## [What the task asks]
Each entry below is to be duplicated precisely.

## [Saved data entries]
-- ==== Sys2Proof/Machine/Operands.lean ====
section
/-! DEFINITION. The one operand form: a register number `t` of 4 bits, used as `x[t]` (R43, R88). -/

namespace Sys2Proof.Machine

/-- The general register a number names: 0 to 14 (R43); 15 names none (R135). -/
def regOf (t : BitVec 4) : Option (Fin 15) :=
  if h : t.toNat < 15 then some ⟨t.toNat, h⟩ else none

/-- `x[t]` (R10). -/
def State.reg (s : State) (r : Fin 15) : Word := s.regs[r.val]

/-- `x[t] <- v` (R10). No register is hardwired (R43). -/
def State.setReg (s : State) (r : Fin 15) (v : Word) : State := { s with regs := s.regs.set r.val v }

end Sys2Proof.Machine
end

## [Result of this exercise]
-- ==== Sys2Proof/Machine/Operands.lean ====
section
/-! DEFINITION. The one operand form: a register number `t` of 4 bits, used as `x[t]` (R43, R88). -/

namespace Sys2Proof.Machine

/-- The general register a number names: 0 to 14 (R43); 15 names none (R135). -/
def regOf (t : BitVec 4) : Option (Fin 15) :=
  if h : t.toNat < 15 then some ⟨t.toNat, h⟩ else none

/-- `x[t]` (R10). -/
def State.reg (s : State) (r : Fin 15) : Word := s.regs[r.val]

/-- `x[t] <- v` (R10). No register is hardwired (R43). -/
def State.setReg (s : State) (r : Fin 15) (v : Word) : State := { s with regs := s.regs.set r.val v }

end Sys2Proof.Machine
end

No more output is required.